▸ **Task prompt**:
In the records below, some lines contain the word "grants". Copy each of them.

▸ **Stored dataset items**:
──────────────────────────────
-- ==== Sys2Proof/Machine/Radio.lean ====
section
/-!
DEFINITION. Radio front ends (R90-R120): calibration and the commands of the mask monitor.
-/
namespace Sys2Proof.Machine

/-- A calibration that waits while the band's next slot is prepared starts at that T0, if the governor grants it as a candidate of class 0; the slot's
receive cells are then not listened in (R102, R435, R438). -/
def calIntoSlot (d : Dev) (b : Band) : Dev :=
  match d.sched.prep with
  | some s =>
    if !preparesSlots d || (band d b).calWait.isNone || (band d b).cal.isSome || inBurst d b s.asn then d
    else
      let g := grants d [calCand d s.asn b]
      let d1 := noteCommands g.1 g.2 b
      if !wasGranted g.2 (bandNum b) 0 0 1001 then d1
      else
        let p := s.part b
        { d1 with sched := { d1.sched with prep := some (s.setPart b { p with rx := [], cal := (band d b).calWait }) } }
  | none => d

/-- A calibration asked for by a command or the mask monitor (R102, R115). -/
def askCal (d : Dev) (b : Band) (k : CalKind) : Dev := calIntoSlot (requestCal d b k) b

/-- The command CALIBRATE (R102); the manager's front ends are off (R26). -/
def calibrateCore (p : Perm) (b : Band) : Core := fun arg d =>
  if !argLen arg 0 then answer d .malformed
  else if p.manager then answer d .wrongMode
  else answer (askCal (accept d (feKey b 0x11)) b .commanded) .ok

/-- CALIBRATE (R102). -/
def execCalibrate (r : Req) (band : Band) (arg : List Byte) (s : State) : Host.Outcome State Fault Refusal :=
  onDev s (serveExec r (feKey band 0x11) arg (calibrateCore s.perm band))

/-- The command CLEAR_INHIBIT (R119): a calibration under R102, then TX_INHIBIT clears. -/
def clearInhibitCore (p : Perm) (b : Band) : Core := fun arg d =>
  if !argLen arg 0 then answer d .malformed
  else if p.manager then answer d .wrongMode
  else answer (askCal (accept d (maskKey b 7)) b .clear) .ok

/-- CLEAR_INHIBIT (R119). -/
def execClearInhibit (r : Req) (band : Band) (arg : List Byte) (s : State) : Host.Outcome State Fault Refusal :=
  onDev s (serveExec r (maskKey band 7) arg (clearInhibitCore s.perm band))

/-- The state a band returns to after a calibration (R97, R459): while slots are prepared as its work has it, STANDBY in M7, else off. -/
def afterCal (d : Dev) (b : Band) : Dev :=
  if preparesSlots d then chooseState (unblank (setRadio d b .ready) b) b
  else if d.pwr.mode.running && d.pwr.baseFull then unblank (setRadio d b .standby) b
  else bandOff d b

/-- TX_INHIBIT clears and event 29 is raised (R115, R119). -/
def resumeTx (d : Dev) (b : Band) : Dev :=
  raise (updBand d b (fun x => { x with inhibit := false, resumedAt := some d.clk.up })) 29 (bandNum b)

/-- A calibration completes (R94, R99, R115): temperature and time recorded, CAL_PENDING clear, event 24, event 31 below 45 dB,
a recovery or CLEAR_INHIBIT ends the inhibition. -/
def calDone (b : Band) (rej : Int) (d : Dev) : Dev :=
  match (band d b).cal with
  | none => d
  | some k =>
    let keys := (band d b).calKeys
    let waits := (band d b).calWait
    let data := bandNum b * 65536 + (rej % 65536).toNat
    let d1 := updBand d b (fun x =>
      { x with cal := none, calKeys := [], calPending := none, lastTemp := bandTemp d b, lastTime := tbNs d, imageRej := rej })
    let d2 := raise (afterCal d1 b) 24 data
    let d3 := if rej < 450 then raise d2 31 data else d2
    let d4 := if k = .mask ∨ k = .clear then resumeTx d3 b else d3
    let d5 := keys.foldl finish d4
    match waits with
    | some w => if preparesSlots d5 then updBand d5 b (fun x => { x with calWait := some w }) else startCal d5 b w
    | none => d5

/-- CAL_DONE (R99). -/
def execCalDone (band : Band) (imageRej : Int) (s : State) : Host.Outcome State Fault Refusal :=
  onDevSettled s (calDone band imageRej)

/-- CAL_PENDING has been set for 60 s: event 25 once, and the wait goes on (R101). -/
def calAbandoned (b : Band) (d : Dev) : Dev :=
  match (band d b).calPending with
  | some (t, false) =>
    let d1 := reach d (t + sec 60)
    raise (updBand d1 b (fun x => { x with calPending := some (t, true) })) 25 (256 + bandNum b)
  | _ => d

/-- CAL_ABANDONED (R101). -/
def execCalAbandoned (band : Band) (s : State) : Host.Outcome State Fault Refusal := onDev s (calAbandoned band)

end Sys2Proof.Machine
end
──────────────────────────────
▸ **Solution to this problem**:
/-- A calibration that waits while the band's next slot is prepared starts at that T0, if the governor grants it as a candidate of class 0; the slot's
      let g := grants d [calCand d s.asn b]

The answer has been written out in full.